Take every line from the entries below that includes the word "activeLow" and copy it.

━━━ DATA FOR THE TASK

/-! ### ctrlMotion -/

@[simp] theorem State.belt_ctrlMotion (s : State) (m : Motion) : (s.ctrlMotion m).belt = s.belt := rfl
@[simp] theorem State.lanes_ctrlMotion (s : State) (m : Motion) : (s.ctrlMotion m).lanes = s.lanes := rfl
@[simp] theorem State.table_ctrlMotion (s : State) (m : Motion) : (s.ctrlMotion m).table = s.table := rfl
@[simp] theorem State.sched_ctrlMotion (s : State) (m : Motion) : (s.ctrlMotion m).sched = s.sched := rfl
@[simp] theorem State.drive_ctrlMotion (s : State) (m : Motion) : (s.ctrlMotion m).drive = s.drive := rfl
@[simp] theorem State.rail_ctrlMotion (s : State) (m : Motion) : (s.ctrlMotion m).rail = s.rail := rfl
@[simp] theorem State.link_ctrlMotion (s : State) (m : Motion) : (s.ctrlMotion m).link = s.link := rfl
@[simp] theorem State.pins_ctrlMotion (s : State) (m : Motion) : (s.ctrlMotion m).pins = s.pins := rfl
@[simp] theorem State.now_ctrlMotion (s : State) (m : Motion) : (s.ctrlMotion m).now = s.now := rfl
@[simp] theorem State.order_ctrlMotion (s : State) (m : Motion) : (s.ctrlMotion m).order = s.order := rfl
@[simp] theorem State.pending_ctrlMotion (s : State) (m : Motion) : (s.ctrlMotion m).pending = s.pending := rfl

/-! ### emptyTable -/

@[simp] theorem State.belt_emptyTable (s : State) : (s.emptyTable).belt = s.belt := rfl
@[simp] theorem State.lanes_emptyTable (s : State) : (s.emptyTable).lanes = s.lanes := rfl
@[simp] theorem State.sched_emptyTable (s : State) : (s.emptyTable).sched = s.sched := rfl
@[simp] theorem State.drive_emptyTable (s : State) : (s.emptyTable).drive = s.drive := rfl
@[simp] theorem State.rail_emptyTable (s : State) : (s.emptyTable).rail = s.rail := rfl
@[simp] theorem State.ctrl_emptyTable (s : State) : (s.emptyTable).ctrl = s.ctrl := rfl
@[simp] theorem State.link_emptyTable (s : State) : (s.emptyTable).link = s.link := rfl
@[simp] theorem State.pins_emptyTable (s : State) : (s.emptyTable).pins = s.pins := rfl
@[simp] theorem State.now_emptyTable (s : State) : (s.emptyTable).now = s.now := rfl
@[simp] theorem State.order_emptyTable (s : State) : (s.emptyTable).order = s.order := rfl
@[simp] theorem State.pending_emptyTable (s : State) : (s.emptyTable).pending = s.pending := rfl

/-! ### emptyQueues -/

@[simp] theorem State.belt_emptyQueues (s : State) : (s.emptyQueues).belt = s.belt := rfl
@[simp] theorem State.lanes_emptyQueues (s : State) : (s.emptyQueues).lanes = s.lanes := rfl
@[simp] theorem State.table_emptyQueues (s : State) : (s.emptyQueues).table = s.table := rfl
@[simp] theorem State.drive_emptyQueues (s : State) : (s.emptyQueues).drive = s.drive := rfl
@[simp] theorem State.rail_emptyQueues (s : State) : (s.emptyQueues).rail = s.rail := rfl
@[simp] theorem State.ctrl_emptyQueues (s : State) : (s.emptyQueues).ctrl = s.ctrl := rfl
@[simp] theorem State.link_emptyQueues (s : State) : (s.emptyQueues).link = s.link := rfl
@[simp] theorem State.pins_emptyQueues (s : State) : (s.emptyQueues).pins = s.pins := rfl
@[simp] theorem State.now_emptyQueues (s : State) : (s.emptyQueues).now = s.now := rfl
@[simp] theorem State.order_emptyQueues (s : State) : (s.emptyQueues).order = s.order := rfl
@[simp] theorem State.pending_emptyQueues (s : State) : (s.emptyQueues).pending = s.pending := rfl

/-! ### addRecord -/

@[simp] theorem State.belt_addRecord (s : State) (i : NewItem) : (s.addRecord i).belt = s.belt := rfl
@[simp] theorem State.lanes_addRecord (s : State) (i : NewItem) : (s.addRecord i).lanes = s.lanes := rfl
@[simp] theorem State.sched_addRecord (s : State) (i : NewItem) : (s.addRecord i).sched = s.sched := rfl
@[simp] theorem State.drive_addRecord (s : State) (i : NewItem) : (s.addRecord i).drive = s.drive := rfl
@[simp] theorem State.rail_addRecord (s : State) (i : NewItem) : (s.addRecord i).rail = s.rail := rfl
@[simp] theorem State.ctrl_addRecord (s : State) (i : NewItem) : (s.addRecord i).ctrl = s.ctrl := rfl
@[simp] theorem State.link_addRecord (s : State) (i : NewItem) : (s.addRecord i).link = s.link := rfl
@[simp] theorem State.pins_addRecord (s : State) (i : NewItem) : (s.addRecord i).pins = s.pins := rfl
@[simp] theorem State.now_addRecord (s : State) (i : NewItem) : (s.addRecord i).now = s.now := rfl
@[simp] theorem State.order_addRecord (s : State) (i : NewItem) : (s.addRecord i).order = s.order := rfl
@[simp] theorem State.pending_addRecord (s : State) (i : NewItem) : (s.addRecord i).pending = s.pending := rfl

/-! ### What each update writes -/

@[simp] theorem State.belt_putBelt (s : State) (b : Belt) : (s.putBelt b).belt = b := rfl

@[simp] theorem State.putBelt_putBelt (s : State) (b c : Belt) : (s.putBelt b).putBelt c = s.putBelt c := rfl

@[simp] theorem State.line_putLine (s : State) (l : LineState) : (s.putLine l).ctrl.line = l := rfl

@[simp] theorem State.flags_putLine (s : State) (l : LineState) : (s.putLine l).ctrl.flags = s.ctrl.flags := rfl

@[simp] theorem State.rx_putRx (s : State) (r : Receiver) : (s.putRx r).link.rx = r := rfl

@[simp] theorem State.queue_link_putRx (s : State) (r : Receiver) : (s.putRx r).link.queue = s.link.queue := rfl

@[simp] theorem State.slot_putRx (s : State) (r : Receiver) : (s.putRx r).link.slot = s.link.slot := rfl

@[simp] theorem State.hold_putRx (s : State) (r : Receiver) : (s.putRx r).link.hold = s.link.hold := rfl
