@[simp] theorem State.cancelRemoval_frame (s : State) (tag : Nat) :
    (s.cancelRemoval tag).belt = s.belt ∧ (s.cancelRemoval tag).lanes = s.lanes ∧ (s.cancelRemoval tag).drive =
    s.drive ∧ (s.cancelRemoval tag).rail = s.rail ∧ (s.cancelRemoval tag).ctrl = s.ctrl ∧ (s.cancelRemoval tag).link
    = s.link ∧ (s.cancelRemoval tag).pins = s.pins ∧ (s.cancelRemoval tag).now = s.now ∧ (s.cancelRemoval tag).order
    = s.order ∧ (s.cancelRemoval tag).pending = s.pending := by
  have h := foldl_same (f := State.cancelOnValve tag) (g := fun t : State => (t.belt, t.lanes, t.drive, t.rail, t.ctrl, t.link, t.pins, t.now, t.order, t.pending)) (fun t x => by simp)
  simp only [Prod.mk.injEq] at h
  unfold State.cancelRemoval
  (try dsimp only)
  (repeat' split) <;> simp [h]

@[simp] theorem State.retireRemoval_frame (s : State) (tag : Nat) :
    (s.retireRemoval tag).belt = s.belt ∧ (s.retireRemoval tag).lanes = s.lanes ∧ (s.retireRemoval tag).drive =
    s.drive ∧ (s.retireRemoval tag).rail = s.rail ∧ (s.retireRemoval tag).ctrl = s.ctrl ∧ (s.retireRemoval tag).link
    = s.link ∧ (s.retireRemoval tag).pins = s.pins ∧ (s.retireRemoval tag).now = s.now ∧ (s.retireRemoval tag).order
    = s.order ∧ (s.retireRemoval tag).pending = s.pending := by
  have h := foldl_same (f := State.retireOnValve tag) (g := fun t : State => (t.belt, t.lanes, t.drive, t.rail, t.ctrl, t.link, t.pins, t.now, t.order, t.pending)) (fun t x => by simp)
  simp only [Prod.mk.injEq] at h
  unfold State.retireRemoval
  (try dsimp only)
  (repeat' split) <;> simp [h]

@[simp] theorem State.cutOpenAction_frame (s : State) (v : Fin 16) :
    (s.cutOpenAction v).belt = s.belt ∧ (s.cutOpenAction v).lanes = s.lanes ∧ (s.cutOpenAction v).drive = s.drive ∧
    (s.cutOpenAction v).rail = s.rail ∧ (s.cutOpenAction v).ctrl = s.ctrl ∧ (s.cutOpenAction v).link = s.link ∧
    (s.cutOpenAction v).pins = s.pins ∧ (s.cutOpenAction v).now = s.now ∧ (s.cutOpenAction v).order = s.order ∧
    (s.cutOpenAction v).pending = s.pending := by
  unfold State.cutOpenAction
  simp

@[simp] theorem State.purgeQueue_frame (s : State) (v : Fin 16) :
    (s.purgeQueue v).belt = s.belt ∧ (s.purgeQueue v).lanes = s.lanes ∧ (s.purgeQueue v).drive = s.drive ∧
    (s.purgeQueue v).rail = s.rail ∧ (s.purgeQueue v).ctrl = s.ctrl ∧ (s.purgeQueue v).link = s.link ∧ (s.purgeQueue
    v).pins = s.pins ∧ (s.purgeQueue v).now = s.now ∧ (s.purgeQueue v).order = s.order ∧ (s.purgeQueue v).pending =
    s.pending := by
  unfold State.purgeQueue
  simp

@[simp] theorem State.workOutAdvance_frame (s : State) (n : Nat) (v : Fin 16) :
    (State.workOutAdvance n s v).belt = s.belt ∧ (State.workOutAdvance n s v).lanes = s.lanes ∧
    (State.workOutAdvance n s v).table = s.table ∧ (State.workOutAdvance n s v).drive = s.drive ∧
    (State.workOutAdvance n s v).rail = s.rail ∧ (State.workOutAdvance n s v).ctrl = s.ctrl ∧ (State.workOutAdvance
    n s v).link = s.link ∧ (State.workOutAdvance n s v).pins = s.pins ∧ (State.workOutAdvance n s v).now = s.now ∧
    (State.workOutAdvance n s v).order = s.order ∧ (State.workOutAdvance n s v).pending = s.pending := by
  unfold State.workOutAdvance
  simp

@[simp] theorem State.workOutAdvances_frame (s : State) (n : Nat) :
    (s.workOutAdvances n).belt = s.belt ∧ (s.workOutAdvances n).lanes = s.lanes ∧ (s.workOutAdvances n).table =
    s.table ∧ (s.workOutAdvances n).drive = s.drive ∧ (s.workOutAdvances n).rail = s.rail ∧ (s.workOutAdvances
    n).ctrl = s.ctrl ∧ (s.workOutAdvances n).link = s.link ∧ (s.workOutAdvances n).pins = s.pins ∧
    (s.workOutAdvances n).now = s.now ∧ (s.workOutAdvances n).order = s.order ∧ (s.workOutAdvances n).pending =
    s.pending := by
  have h := foldl_same (f := State.workOutAdvance n) (g := fun t : State => (t.belt, t.lanes, t.table, t.drive, t.rail, t.ctrl, t.link, t.pins, t.now, t.order, t.pending)) (fun t x => by simp)
  simp only [Prod.mk.injEq] at h
  unfold State.workOutAdvances
  (try dsimp only)
  (repeat' split) <;> simp [h]

/-! ### Valves -/

@[simp] theorem State.releaseValve_frame (s : State) (v : Fin 16) :
    (s.releaseValve v).belt = s.belt ∧ (s.releaseValve v).lanes = s.lanes ∧ (s.releaseValve v).table = s.table ∧
    (s.releaseValve v).sched = s.sched ∧ (s.releaseValve v).rail = s.rail ∧ (s.releaseValve v).ctrl = s.ctrl ∧
    (s.releaseValve v).link = s.link ∧ (s.releaseValve v).pins = s.pins ∧ (s.releaseValve v).now = s.now ∧
    (s.releaseValve v).order = s.order ∧ (s.releaseValve v).pending = s.pending := by
  unfold State.releaseValve
  simp
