theorem test_hyp_HaltingSourceEventsHaltAnArmedLine :
    (inLine .armed).ctrl.line = .armed ∧ (inLine .armed).belt.run = false ∧
    ({ inLine .armed with belt := belt .encoder .stopped true }).ctrl.line = .armed ∧
    ({ inLine .armed with belt := belt .encoder .stopped true }).belt.run = true ∧
    halted.ctrl.line ≠ .armed := by decide

theorem test_hyp_SetLineChecksStateThenRanges :
    ((inLine .armed).linkReady ∧ LineParams.reset.payload.length = 15 ∧ (inLine .armed).ctrl.line ≠ .config) ∧
    (State.reset.linkReady ∧ State.reset.ctrl.line = .config ∧ 3 < (4 : Byte).toNat ∧ 2 < (3 : Byte).toNat ∧
      1000 < (1001 : Half).toNat ∧ (9 : Half).toNat < 10 ∧ 5000 < (5001 : Half).toNat ∧
      200000 < (200001 : Pos).toNat ∧ (19 : Half).toNat < 20) ∧
    (⟨.timed, .activeLow, 255, 1000, 1, 5000, 200000, 20⟩ : LineParams).wf ∧
    (⟨.quadrature, .activeHigh, 1, 1, 1000, 10, 1, 1000⟩ : LineParams).wf := by decide

theorem test_hyp_SetLineNewModeRestartsCounting :
    let s := withBelt { belt .lost .stopped true with run := true }
    s.linkReady ∧ s.ctrl.line = .config ∧ (⟨.timed, .activeLow, 255, 1000, 1, 5000, 200000, 20⟩ : LineParams).wf ∧
    s.handedWf ∧ s.noneCarrying ∧ EncMode.timed ≠ s.belt.par.mode := by decide

/-- Nothing due one microsecond before each value, and one effect due at it. -/
theorem test_hyp_SetLineSameModeKeepsTheBelt :
    let b := { belt (.confirming ⟨.estimate, 3, 1000⟩) .forward true with
      par := ⟨.quadrature, .activeHigh, 1, 1, 1, 10, 1, 20⟩,
      runFiltered := .high, limitTimer := some 9999, stopTimer := some 999, lossTimer := some 999,
      silenceTimer := some 999 }
    let s := withBelt b
    (s.linkReady ∧ s.ctrl.line = .config ∧ b.par.wf ∧ b.par.mode = s.belt.par.mode) ∧
    (∀ e, ¬ LineDue b e) ∧
    (LineDue { b with runFiltered := .low } .run ∧ ∀ e, LineDue { b with runFiltered := .low } e → e = .run) ∧
    (LineDue { b with stopTimer := some 1000 } .stop ∧ ∀ e, LineDue { b with stopTimer := some 1000 } e → e = .stop) ∧
    (LineDue { b with lossTimer := some 1000 } .loss ∧ ∀ e, LineDue { b with lossTimer := some 1000 } e → e = .loss) ∧
    (LineDue { b with limitTimer := some 10000 } .limit ∧
      ∀ e, LineDue { b with limitTimer := some 10000 } e → e = .limit) ∧
    (LineDue { b with source := .confirming ⟨.estimate, 3, 1001⟩ } .gap ∧
      ∀ e, LineDue { b with source := .confirming ⟨.estimate, 3, 1001⟩ } e → e = .gap) ∧
    (LineDue { b with silenceTimer := some 1000 } .silence ∧
      ∀ e, LineDue { b with silenceTimer := some 1000 } e → e = .silence) := by
  refine ⟨by decide, ?_, ?_, ?_, ?_, ?_, ?_, ?_⟩
  · intro e
    cases e <;> simp [LineDue, RunThrough, belt]
  all_goals
    refine ⟨by simp [LineDue, RunThrough, belt], fun e => ?_⟩
    cases e <;> simp [LineDue, RunThrough, belt]

theorem test_hyp_SetPositionHandsOneUpdate : ((inLine .armed).linkReady ∧ (inLine .armed).ctrl.line ≠ .config) ∧
    State.reset.linkReady ∧ State.reset.ctrl.line = .config ∧ State.reset.lineWf := by decide

theorem test_hyp_QuadratureSampleCountsOneStep :
    (beltIn .quadrature none).encRef = none ∧ (beltIn .quadrature (some ⟨.low, .low⟩)).encRef = some ⟨.low, .low⟩ ∧
    ((⟨.low, .low⟩, ⟨.high, .low⟩) : EncPair × EncPair) ∈ ForwardSteps ∧
    ((⟨.low, .high⟩, ⟨.low, .low⟩) : EncPair × EncPair) ∈ ForwardSteps ∧ Level.low ≠ .high ∧
    (beltIn .timed none).par.mode = .timed := by decide
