-- ==== Sys2Proof/Machine/Image.lean ====
section
/-! DEFINITION. Model images: layout, the checks of orders 1 to 4 and 6 of MODEL_LOAD with their locators, and the
reading of blocks, placements, stitch lists, groups, pairs and store records (08 R205-R220). -/

namespace Sys2Proof.Machine

/-- A check: nothing, or the refusal it gives. -/
abbrev Chk := Option Refuse

namespace Img

/-- INVALID_FIELD at an offset of the image, with a check code (R218). -/
def bad (off check : Nat) : Refuse := ⟨Status.invalidField, BitVec.ofNat 64 off, BitVec.ofNat 64 check⟩

/-- A range check of a field (check 0x02). -/
def rng (ok : Bool) (off : Nat) : Chk := if ok then none else some (bad off 2)

/-- A structure check (check 0x01). -/
def str (ok : Bool) (off : Nat) : Chk := if ok then none else some (bad off 1)

/-- A check of reserved bits. -/
def rsv (ok : Bool) (off : Nat) : Chk := if ok then none else some (Refuse.reserved off 9)

/-- A reserved field of whole bytes: the refusal names the field's offset (R218). -/
def rsvBytes (d : Bytes) (lo n : Nat) : Chk := rsv (uncovered d [] lo n).isEmpty lo

/-- The first check that fails. -/
def first : List Chk → Chk
  | [] => none
  | some x :: _ => some x
  | none :: rest => first rest

/-! ### Header fields (Table 8.1) -/

def kind (d : Bytes) : Nat := field d 5 1
def flags (d : Bytes) : Nat := field d 6 2
def enc (d : Bytes) : Bool := bitAt (flags d) 0
def relaxed (d : Bytes) : Bool := bitAt (flags d) 1
def heatbath (d : Bytes) : Bool := bitAt (flags d) 2
def length (d : Bytes) : Nat := field d 8 8
def quantum (d : Bytes) : Nat := field d 16 2
def blocks (d : Bytes) : Nat := field d 18 2
def reps (d : Bytes) : Nat := field d 20 2
def colours (d : Bytes) : Nat := field d 22 1
def sx (d : Bytes) : Nat := field d 23 1 % 16
def ladder (d : Bytes) : Nat := field d 24 1
def banks (d : Bytes) : Nat := field d 25 1
def sections (d : Bytes) : Nat := field d 26 2
def modules (d : Bytes) : Nat := field d 28 1
def node (d : Bytes) : Nat := field d 29 1
def mask (d : Bytes) : Nat := field d 32 4
def const (d : Bytes) : Int := toSigned 64 (field d 40 8)
def model (d : Bytes) : Bool := kind d == 0

/-- The engines of the mask, ascending. -/
def engines (d : Bytes) : List Nat := (List.range 32).filter fun k => bitAt (mask d) k

/-- Order 1 of Table 8.7 on bytes 0-255, the payload's length and job field (R206, R215, R219, R288). -/
def order1 (d : Bytes) (len job : Nat) : Chk :=
  first [
    str (field d 0 4 == 0x4D49464C) 0,
    (if field d 4 1 % 16 ≠ 1 then some (Refuse.version (field d 4 1 % 16)) else none),
    rng (decide (kind d ≤ 1)) 5,
    str (decide (length d % 64 = 0) && decide (256 ≤ length d) && decide (length d = len)) 8,
    rsv (decide (field d 4 1 / 16 = 0)) 4,
    rsv (decide (flags d / 8 = 0)) 6,
    rsv (decide (field d 23 1 / 16 = 0)) 23,
    rsvBytes d 30 2, rsvBytes d 36 4, rsvBytes d 48 16,
    (if enc d then first [rsvBytes d 66 2, rsvBytes d 96 32] else rsvBytes d 64 192),
    rng (decide (job ≠ 0) == decide (1 < modules d)) 28]
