-- ==== Sys2Proof/Machine/Models.lean ====
section
/-! DEFINITION. Loading a model image: decryption, the orders of Table 8.7, and the entry that a load takes
(08 R214-R220; 19 R487, R494). -/

namespace Sys2Proof.Machine

namespace State

/-- A model-image key (19 Table 19.5); none where the slot is empty or there is no such index. -/
def modelKey (s : State) (index : Nat) : Option Bytes :=
  let k := Mem.bytes s.rs.keys (0x200 + 32 * index) 32
  if index ≤ 495 ∧ leNat k ≠ 0 then some k else none

/-- The key index of an image's or an update's encryption block at an offset (R219). -/
def keyIndex (d : Bytes) (off : Nat) : Nat := field d off 2

/-- The additional authenticated data: header bytes with the tag field read as zero (R219). -/
def aadOf (d : Bytes) (lo n : Nat) : Bytes :=
  slice d lo (n - 48) ++ List.replicate 16 0 ++ slice d (lo + n - 32) 32

/-- The plaintext image, for an image with ENC set and its key (R219). -/
def plainImage (key d : Bytes) : Bytes := d.take 128 ++ gcmCrypt key (slice d 68 12) (d.drop 128)

/-- The authentication tag holds (order 7). -/
def tagHolds (key d : Bytes) : Bool := gcmTag key (slice d 68 12) (aadOf d 0 128) (d.drop 128) == slice d 80 16

/-- What a load needs besides the image: the payload's length and job, the context charged, its grant, the tag of the
handle, the job, whether it is the node-0 part or no part at all, whether this node takes parts, what is wrong with the
part beside the parts loaded (14 R391), and a shortage of contexts or jobs (R388, R390). -/
structure LoadFor where
  len      : Nat
  jobField : Nat
  charge   : BitVec 24
  grant    : Grant
  owner    : BitVec 24
  fabric   : BitVec 24
  job      : Nat
  nodeZero : Bool
  partOk   : Bool
  queue    : Nat
  homeb    : Bool
  common   : Option Refuse
  short    : Option Refuse
  deriving DecidableEq, Repr

/-- The statistics area of a group: space 0, or pages of the owner already allocated in space 1 (R212). -/
def areaOk (s : State) (tag : BitVec 24) (addr n : Nat) : Bool :=
  let c := s.ctx (idOf tag)
  let off := addrOff addr
  if addrSpace addr = 0 then addrLe addr == 0
  else if addrSpace addr = 1 then
    bitAt c.grant.mask (addrLe addr) && (List.range (ceilDiv (off % 2 ^ 21 + n) (2 ^ 21))).all fun i =>
      (Tbl.getD c.pages (addrLe addr) []).contains (off / 2 ^ 21 + i)
  else false

/-- The image as the engines see it, or the refusal of order 2. -/
def openImage (s : State) (d : Bytes) : Except Refuse Bytes :=
  if Img.enc d then
    match s.modelKey (keyIndex d 64) with
    | some key => .ok (plainImage key d)
    | none => .error (Img.bad 64 9)
  else .ok d

/-- Order 7: the tag of an encrypted image. -/
def order7 (s : State) (d : Bytes) : Chk :=
  if Img.enc d then
    match s.modelKey (keyIndex d 64) with
    | some key => if tagHolds key d then none else some (Img.bad 0 8)
    | none => some (Img.bad 64 9)
  else none

/-- The checks of orders 1 to 5 on the bytes read, after which an entry is taken: the plaintext image, or the first
refusal (R215, R218). -/
def checkImage (s : State) (d : Bytes) (w : LoadFor) : Except Refuse Bytes :=
  match Img.order1 d w.len w.jobField with
  | some e => .error e
  | none =>
    match s.openImage d with
    | .error e => .error e
    | .ok img =>
      match Img.first [Img.order3 img w.nodeZero (s.areaOk w.owner), w.common, s.order4 img w.partOk,
          s.order5 img w.charge w.grant, w.short] with
      | some e => .error e
      | none => .ok img

/-- The checks of orders 6 to 8, made with the entry taken (R215). -/
def checkLate (s : State) (d img : Bytes) (w : LoadFor) : Option Refuse :=
  Img.first [Img.order6 img, s.order7 d, s.order8 img w.charge w.grant]

/-! ### The entry (R205, R214) -/

/-- The next load generation of an entry. -/
def nextModelGen (g : Nat) : Nat := if (g + 1) % 65536 = 0 then 1 else (g + 1) % 65536

/-- Record indices for the replica-blocks of an engine, lowest first (04 R91). -/
def takeRblks (held : List Nat) : Nat → List Nat
  | 0 => []
  | n + 1 =>
    let rest := takeRblks held n
    match ((List.range 923).filter fun i => !held.contains i && !rest.contains i).head? with
    | some i => rest ++ [i]
    | none => rest

/-- A replica-block at load: every state 0 (10 R283). -/
def newRBlock (le rblk su replica block : Nat) (b : Block) : RBlock :=
  { le := le, rblk := rblk, su := su, replica := replica, block := block, state := List.replicate b.n 0,
    fields := b.zeroFields, dE := 0, flips := 0, frozenTurns := 0, frozen := false, audit := 0, draw := 0, key := 0,
    col := none, dwell := 0, mirror := List.replicate b.spdir.length 0, pend := List.replicate b.spdir.length 0 }

/-- The replica-blocks of an image on one engine, in placement order, then ascending replica. -/
def rblocksOn (s : State) (d : Bytes) (blocks : List Block) (le : Nat) : List RBlock :=
  let slots := (Img.placesOf d le).flatMap fun x => (List.range x.1.count).map fun i => (x.1, x.1.first + i)
  let ids := takeRblks (s.rblksHeld le) slots.length
  mapIdxFrom (fun j (y : Place × Nat) =>
    newRBlock le (ids.getD j 0) (Img.placeUnit y.1) y.2 y.1.block (blocks.getD y.1.block
      { n := 0, q := 0, fmt := 0, sb := 0, scaled := false, colour := 0, codes := [], scales := [], bias := [],
        sparse := [], spdir := [] })) 0 slots

/-- The network of a model image (R208-R211). -/
def newNet (s : State) (d : Bytes) : Net :=
  let blocks := (List.range (Img.blocks d)).map (Img.block d)
  { relaxed := Img.relaxed d, heatbath := Img.heatbath d, replicas := Img.reps d, colours := Img.colours d,
    sx := Img.sx d, ladder := Img.ladder d, banks := Img.banks d, const := Img.const d,
    quantum := BitVec.ofNat 16 (Img.quantum d), blocks := blocks, places := (Img.places d).map (·.1),
    offsets := (Img.body d 8 0).map (·.toNat), stitches := (Img.stitches d).map Img.stitch, pairs := Img.pairs d,
    rblocks := (Img.engines d).flatMap (s.rblocksOn d blocks),
    kept := List.replicate (Img.reps d) (blocks.map fun b => List.replicate b.n 0),
    valid := List.replicate (Img.reps d) true, sums := Sums.none,
    sampled := false, updates := [], biasHeld := [], turnEnds := [], modelWord := Img.modelWord d, remoteD := [] }

/-- The store of a history-store image (R213). -/
def newStore (d : Bytes) : Store :=
  let o := Img.offOf d 0xD 0
  let f := fun k n => field d (o + k) n
  { fmt := f 0 1, ring := f 1 1 == 1, lpddr := f 2 1 == 1, whole := f 3 1 == 1, width := f 4 2, capacity := f 8 8,
    region := f 16 8, n := 0, visible := 0, ready := [], slots := [], waiting := [] }

/-- The placements of an image that bring a copy. -/
def imageCopies (d : Bytes) : List Place := (Img.engines d).flatMap fun le => Img.copies ((Img.placesOf d le).map (·.1))

/-- The dense allocations of an image: a history unit at its fixed place, code copies by first fit (log entry 22). -/
def denseAllocs (s : State) (d : Bytes) : List Alloc :=
  if Img.model d then
    placeAll (rangesIn (·.dense) s) [] ((imageCopies d).flatMap fun p =>
      (denseNeed (Img.bentry d p.block) p).map fun y => (p.le, y.1, y.2, p.block))
  else
    (imageSlices d).map fun x =>
      let n := (sliceNeed d x.1 x.2).1
      ⟨x.1, x.2, 33554432 - n, n, 0⟩

/-- The sparse allocations of an image. -/
def sparseAllocs (s : State) (d : Bytes) : List Alloc :=
  if Img.model d then
    placeAll (rangesIn (·.sparse) s) [] (((imageCopies d).filter fun p => decide ((Img.bentry d p.block).e ≠ 0)).map fun p =>
      (p.le, p.su, 4 * (Img.bentry d p.block).e, p.block))
  else
    ((imageSlices d).filter fun x => decide ((sliceNeed d x.1 x.2).2 ≠ 0)).map fun x => ⟨x.1, x.2, 0, 8388608, 0⟩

━━━━━━

FINISHED TASK ->
    (⟨.timed, .activeLow, 255, 1000, 1, 5000, 200000, 20⟩ : LineParams).wf ∧
    s.linkReady ∧ s.ctrl.line = .config ∧ (⟨.timed, .activeLow, 255, 1000, 1, 5000, 200000, 20⟩ : LineParams).wf ∧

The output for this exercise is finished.